Hello and good morning. It’s Thursday, so of course I’m writing my “traditional” blog post, with my “traditional” salutation and ending. I haven’t written the ending yet, but I will, and of course, when you’re reading this, I will have already written those four closing letters—like a vortex manipulator, it’s a kind of cheap and nasty time travel.
I’m writing this post on my mini lapcom, the device formerly known as a laptop computer (to me, at least), because I thought it would be good to write my traditional Thursday post on my traditional type of device. It’s all very exciting, obviously.
Except of course that it is not exciting. Nothing is exciting. There are many worrisome and alarming and infuriating and disgusting things happening in the world and in my pseudo-life, but they are not exciting.
I can’t even feel one of my turns coming on. Rather, I think I’ve been in “one of my turns” in a low-key way for quite some time now.
I’m very tired.
I wish getting out the lapcom got me fired up to write some new fiction. I certainly have plenty of story ideas and plots and whatnots in the back of my mind. But I have no energy to act on them. By the end of any given workday, I can barely drag myself onto the train to go back to the house, to be honest.
Then, of course, there’s the current washing machine problem. The machine has finally been delivered, but the old, broken machine is still in place, so the new one hasn’t been installed, and I’m not sure when it will be. I’m eating into my savings, such as they are, buying new clothes in the meantime.
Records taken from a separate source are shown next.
/-- The width of an element in bits (02 R25). -/
def widthOf : EType → Nat
  | .i8 | .n8 | .e4m3 => 8
  | .i16 | .n16 | .f16 | .bf16 => 16
  | .i32 | .n32 | .f32 => 32
  | .i64 | .n64 => 64

/-- The signed integer types (02 R25). -/
def isSigned : EType → Bool
  | .i8 | .i16 | .i32 | .i64 => true
  | _ => false

/-- The integer types, codes 0 to 7 (02 R25). -/
def isInteger : EType → Bool
  | .f16 | .bf16 | .f32 | .e4m3 => false
  | _ => true

/-- The types held in a register pair (02 R27). -/
def is64 : EType → Bool
  | .i64 | .n64 => true
  | _ => false

/-- The float types the vector arithmetic accepts: e4m3 is a storage type (09 R208). -/
def isArithFloat : EType → Bool
  | .f16 | .bf16 | .f32 => true
  | _ => false

/-- The sticky flags [5:0]: SV, NX, UF, OF, DZ, NV (02 R41). -/
abbrev Flags := BitVec 6
/-- Invalid (02 R41). -/
def flNV : Flags := 1
/-- Division by zero (02 R41). -/
def flDZ : Flags := 2
/-- Overflow (02 R41). -/
def flOF : Flags := 4
/-- Underflow (02 R41). -/
def flUF : Flags := 8
/-- Inexact (02 R41). -/
def flNX : Flags := 16
/-- An integer result was saturated (02 R41). -/
def flSV : Flags := 32
/-- A flag raised exactly where a condition holds. -/
def flagIf (c : Bool) (f : Flags) : Flags := if c then f else 0

/-- The rounding rules of `%mode.R` (02 R33). -/
inductive Rounding
  | rne | rtz | rup | rdn | rna
  deriving DecidableEq, Repr

/-- The rule of a code; codes 5 to 7 are reserved (02 R33). -/
def roundingOf : Nat → Option Rounding
  | 0 => some .rne | 1 => some .rtz | 2 => some .rup | 3 => some .rdn | 4 => some .rna
  | _ => none

/-- What of `%mode` acts on a number: R, SAT and FTZ (02 R33, R35 to R37). -/
structure NumMode where
  /-- `%mode.R` -/
  rnd : Rounding
  /-- `%mode.SAT` -/
  sat : Bool
  /-- `%mode.FTZ` -/
  ftz : Bool
  deriving DecidableEq, Repr

/-- The rounding of engine arithmetic: rne, no saturation, no flushing (02 R33, R36). -/
def engineMode : NumMode := ⟨.rne, false, false⟩

/-- The layout of a float format (02 R29). -/
structure FFormat where
  /-- Fraction bits. -/
  frac : Nat
  /-- Exponent bits. -/
  ebits : Nat
  /-- Exponent of the smallest normal value. -/
  emin : Int
  /-- Encoding of the largest finite magnitude. -/
  maxFinite : Nat
  /-- The format has infinities. -/
  hasInf : Bool
  /-- The canonical NaN (02 R31). -/
  nan : Nat
  deriving DecidableEq, Repr

/-- binary32 (02 R29). -/
def fmtF32 : FFormat := ⟨23, 8, -126, 0x7F7FFFFF, true, 0x7FC00000⟩
/-- binary16 (02 R29). -/
def fmtF16 : FFormat := ⟨10, 5, -14, 0x7BFF, true, 0x7E00⟩
/-- bf16 (02 R29). -/
def fmtBf16 : FFormat := ⟨7, 8, -126, 0x7F7F, true, 0x7FC0⟩
/-- e4m3 (02 R29, R30). -/
def fmtE4m3 : FFormat := ⟨3, 4, -6, 0x7E, false, 0x7F⟩

/-- The layout of a float type; an integer type has none, and no caller asks for it. -/
def ffmt : EType → FFormat
  | .f16 => fmtF16
  | .bf16 => fmtBf16
  | .e4m3 => fmtE4m3
  | _ => fmtF32

/-- A float operand: a NaN, an infinity, or sign, magnitude m and exponent e of the finite value m times 2^e, where m
is zero for a zero (02 R29, R30). -/
inductive FVal
  | nan (signalling : Bool)
  | inf (neg : Bool)
  | fin (neg : Bool) (m : Nat) (e : Int)
  deriving DecidableEq, Repr

/-- Reads an encoding (02 R29, R30); with FTZ a subnormal of f32, f16 or bf16 reads as zero of its sign (R36). A NaN
whose highest fraction bit is clear is signalling, as in IEEE 754 (PRESUMED); the e4m3 NaN is quiet (09 R216). -/
def readFloat (t : EType) (ftz : Bool) (raw : Nat) : FVal :=
  let f := ffmt t
  let neg := bitOf raw (f.frac + f.ebits)
  let ex := fieldOf raw f.frac f.ebits
  let fr := fieldOf raw 0 f.frac
  if ex = 0 then
    if ftz && f.hasInf then .fin neg 0 0 else .fin neg fr (f.emin - f.frac)
  else if f.hasInf && ex + 1 == 2 ^ f.ebits then
    if fr = 0 then .inf neg else .nan (!bitOf fr (f.frac - 1))
  else if !f.hasInf && fieldOf raw 0 (f.frac + f.ebits) == f.nan then .nan false
  else .fin neg (2 ^ f.frac + fr) (f.emin - f.frac + (ex - 1 : Nat))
The need to buy new clothes is particularly irritating, because—quite apart from the expense—I had no desire to buy any, possibly ever again. New clothes are for people who have a future toward which they look with at least some degree of positive anticipation. I do not see my own future with any good feelings.
Speaking of the future and not having one and also writing fiction, I thought of an amusing, cautionary tale, a fable of sorts, recently. Imagine a young man—this sort of story really only works with such a protagonist—who finds a literal genie in a lamp and is given the traditional three wishes.
For his first wish, this young man asks for the ability to stop other people (and things) in time, imagining/planning various nefarious deeds he might undertake while people are “frozen”. The genie is puzzled and seems troubled, but he grants this first wish. Soon, the young man finds himself in a situation where he wants to test the power, but when he turns it on a chosen target, as soon as he does, the person just…vanishes.
The young man summons the genie, saying the power didn’t work, panicking a bit about what happened. The genie explains that the person for whom he stopped time vanished because they simply did not continue past the point in time at which they had been frozen. So, they did not exist in any future time, and they never would.
The genie had wondered why the young man wanted that power, but he had granted it. Unfortunately, this deed cannot be readily undone; they cannot bring the person out of the past using the young man’s power as it is. To change that power and to bring the person back would require the use of the two remaining wishes.
Will the young man choose to do it? Will he correct his error? Or will he continue to have the power, now using it as a weapon rather than the for the lascivious means for which he had imagined using it?
I admit, it would be kind of interesting to have such a power. It’s reminiscent of the ability to send people “away” that the main character had in Stranger in a Strange Land.
What would you do with such an ability? I would probably use it in morally questionable ways, myself. But there certainly are people about whom it can safely be said that the world would, overall, be better off if they stopped moving forward through time.
Incidentally, this process would not run afoul of the principle of conservation of energy. That conservation principle, like all physical conservation principles, is dependent upon the symmetry of the system—this was demonstrated by the genius Emmy Noether in her famous theorem.
The conservation of energy is (or, rather, it would be) a consequence* of the time symmetry of the universe. But the universe is not symmetric in time, not on large enough scales. So, on large enough scales, energy (and thus also mass) is not conserved. Locally it tends to be, because locally, time is symmetrical to a good approximation, rather as the local surface of the Earth is approximately flat on a small enough scale…or rather like the way a small enough portion of any continuous curve can be arbitrarily closely matched by a straight segment on a small enough scale. This latter fact is the source of the power of calculus.
But just as one can have a local hill or curved shape on the surface of the Earth, one could—in principle—violate local conservation of energy given the right available manipulations. Now, we in the real world cannot do such a thing, at least not right now, but presumably it would not be beyond the power of a genie.
Okay, well, that’s all pretty stupid, I know, but what do you expect? It’s me, after all.
I hope you or y’all have as good a day as you possibly can, which you will have, since there is no other possibility. That doesn’t mean it will be a good day. It will merely be the best possible day you can have, even if it’s horrible. Still, I do hope that for you, at least, it will be good.
TTFN
*An interesting term to use, given the current subject. It has a relation to the order of things in time: con (with) sequence (ordering of things).